§ WHAT IS NEEDED
Output a verbatim copy of the data, cut off after the line that contains "let inner := decide".

DATASET EXTRACT START

-- ==== Sys2Proof/Machine/RwRows.lean ====
section
/-!
DEFINITION. The Ridgeway as events: requests at their targets, responses at their initiators, holding, timeouts,
discarded flits, isolated routers and lost links (R259-R271, R36).
-/
namespace Sys2Proof.Machine

open Sys2Proof State

/-- A port ID that names a port (R256, R257). -/
def portExists (p : Nat) : Bool :=
  if p < 0x200 then
    let m := p / 8 % 16
    let k := p % 8
    let inner := decide (m = 5) || decide (m = 6) || decide (m = 9) || decide (m = 10)
    decide (k ≤ 2) || decide (k = 7) || (decide (k = 3) && (inner || decide (m = 15))) || (decide (k = 4 ∨ k = 5) && inner) ||
      (decide (k = 6) && decide (m = 5 ∨ m = 9))
  else decide (p ≤ 0x20C)

/-- A kind of request packet (R259); undefined kinds count as requests, which the target answers (R260). -/
def isRequestKind : RwKind → Bool
  | .read | .write | .posted | .modify | .reserved _ => true
  | _ => false

def kindWrites : RwKind → Bool
  | .write | .posted | .modify => true
  | _ => false

/-- The port serves the place; a bank group is served at both its sides (R256). -/
def servedAt (dst : Nat) (p : Place) : Bool :=
  decide (dst = portOf p) || (match p with | .bankGroup _ => decide (dst = portOf p + 1) | _ => false)

/-- The source port may make the access (R30). -/
def portMay (src : Nat) (p : Place) (write : Bool) : Bool :=
  if src = 0x205 then !write
  else if 0x200 ≤ src then !(write && decide (p = .cairns))
  else openTo p write

namespace State

/-! ### Requests at their targets (R260, R265-R268) -/

/-- Why a request is answered before it reaches its target port: its path is cut (R270, R271, R36), or the domain's fence is
closed or its power off (R272). -/
def rwBlocked (s : State) (p : RwPkt) : Byte :=
  firstRefusal [
    (s.pathCut p.src p.dst, 0x07),
    (decide (s.reachFrom p.src (portDomain p.dst) ≠ 0), s.reachFrom p.src (portDomain p.dst))]

/-- Counts and entries of a request answered with an error on the way (R270, R272). -/
def rwErrorCount (s : State) (p : RwPkt) (reason : Byte) : State :=
  let b := portBase p.dst
  let dead : Bool := match portRouter p.dst with | some w => (s.router w).dead | none => false
  if (decide (reason = 0x07) && dead) = true then s.addCnt (b + 0x90) 1
  else if reason = 0x1C ∧ p.kind = .posted then s.addCnt (b + 0x8C) 1
  else s

/-- The place of its series a request has: 0 the next, from 65,472 a duplicate, to 63 behind a gap (R266). -/
def rwGap (s : State) (p : RwPkt) : Nat := (p.seq - (s.target p.src p.dst).expect).toNat

/-- A request answered with an error by the last live hop or a fence port. The request next in its series takes its number
with it, so that the series goes on (DESIGN CHOICE, log entry 24). On a cut path the answer comes from the live side of it. -/
def rwTurned (s : State) (p : RwPkt) (reason : Byte) : State :=
  let r := replyTo p reason 0 []
  let s0 := if s.rwGap p = 0 then (s.rwAdvance p).rwStore p r else s
  let s1 := ((s0.rwErrorCount p reason).enters r).packLog p reason
  if s.pathCut p.src p.dst then { s1 with rw := { s1.rw with turned := s1.rw.turned ++ [r] } } else s1

/-- A response is discarded on its way: its path is cut, unless the network itself gave it to a port that can receive (R270,
R271). -/
def rwDropped (s : State) (p : RwPkt) : Bool :=
  s.pathCut p.src p.dst && !(decide (p ∈ s.rw.turned) && !s.portDead p.dst)

/-- A READ of CIS_RD_TAG that waits for a word (R215). -/
def rwStalls (s : State) (pl : Place) (o : Nat) : Option Nat :=
  match pl with
  | .cistern i =>
    if o = 0x40 ∧ !s.cisReady i ∧ !(s.cis i).abortOwed ∧ s.rf (aCis i + 8) 23 16 ≠ 0 then some i else none
  | _ => none

/-- A port's access to a range closed to it is logged (R30). -/
def closedLog (s : State) (p : RwPkt) : State := s.logEvent 0x20 (portDomain p.src) p.addr 0 p.src

/-- Why a request does not act on a word at its target port: the range is closed to its initiator, the port does not serve it,
it cannot be reached, or for a read its stored word fails its code; and the log entry of it (R30, R268, R488). -/
def wordRefusal (s : State) (p : RwPkt) (write : Bool) (a : Nat) : Byte × State :=
  match placeOf a with
  | none => (0x08, s.closedLog p)
  | some (pl, o) =>
    if !portMay p.src pl write then (closedReason, s.closedLog p)
    else if !servedAt p.dst pl then (0x08, s)
    else if s.accessError p.src pl o ≠ 0 then (s.accessError p.src pl o, s)
    else if s.storedBad pl o ∧ (p.kind = .read ∨ p.kind = .modify) then (0x03, s.storedBadLog pl o p.src (decide (p.kind = .read)))
    else (0, s)

/-- The words of a READ that wants payload flits, from its address on, each of them tested as the first (R259, R268); a window,
which answers one word at a time, serves no further word. -/
def readRun (p : RwPkt) : Nat → Nat → List Word → State → Byte × List Word × State
  | 0, _, got, s => (0, got, s)
  | n + 1, a, got, s =>
    let (e, s1) := s.wordRefusal p false a
    if e ≠ 0 then (e, got, s1)
    else match placeOf a with
      | some (.window _, _) => (0x08, got, s1)
      | _ =>
        let (w, s2) := s1.readWord a
        readRun p n (a + 4) (got ++ [w]) s2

DATASET EXTRACT END

§ FINAL ANSWER
-- ==== Sys2Proof/Machine/RwRows.lean ====
section
/-!
DEFINITION. The Ridgeway as events: requests at their targets, responses at their initiators, holding, timeouts,
discarded flits, isolated routers and lost links (R259-R271, R36).
-/
namespace Sys2Proof.Machine

open Sys2Proof State

/-- A port ID that names a port (R256, R257). -/
def portExists (p : Nat) : Bool :=
  if p < 0x200 then
    let m := p / 8 % 16
    let k := p % 8
    let inner := decide (m = 5) || decide (m = 6) || decide (m = 9) || decide (m = 10)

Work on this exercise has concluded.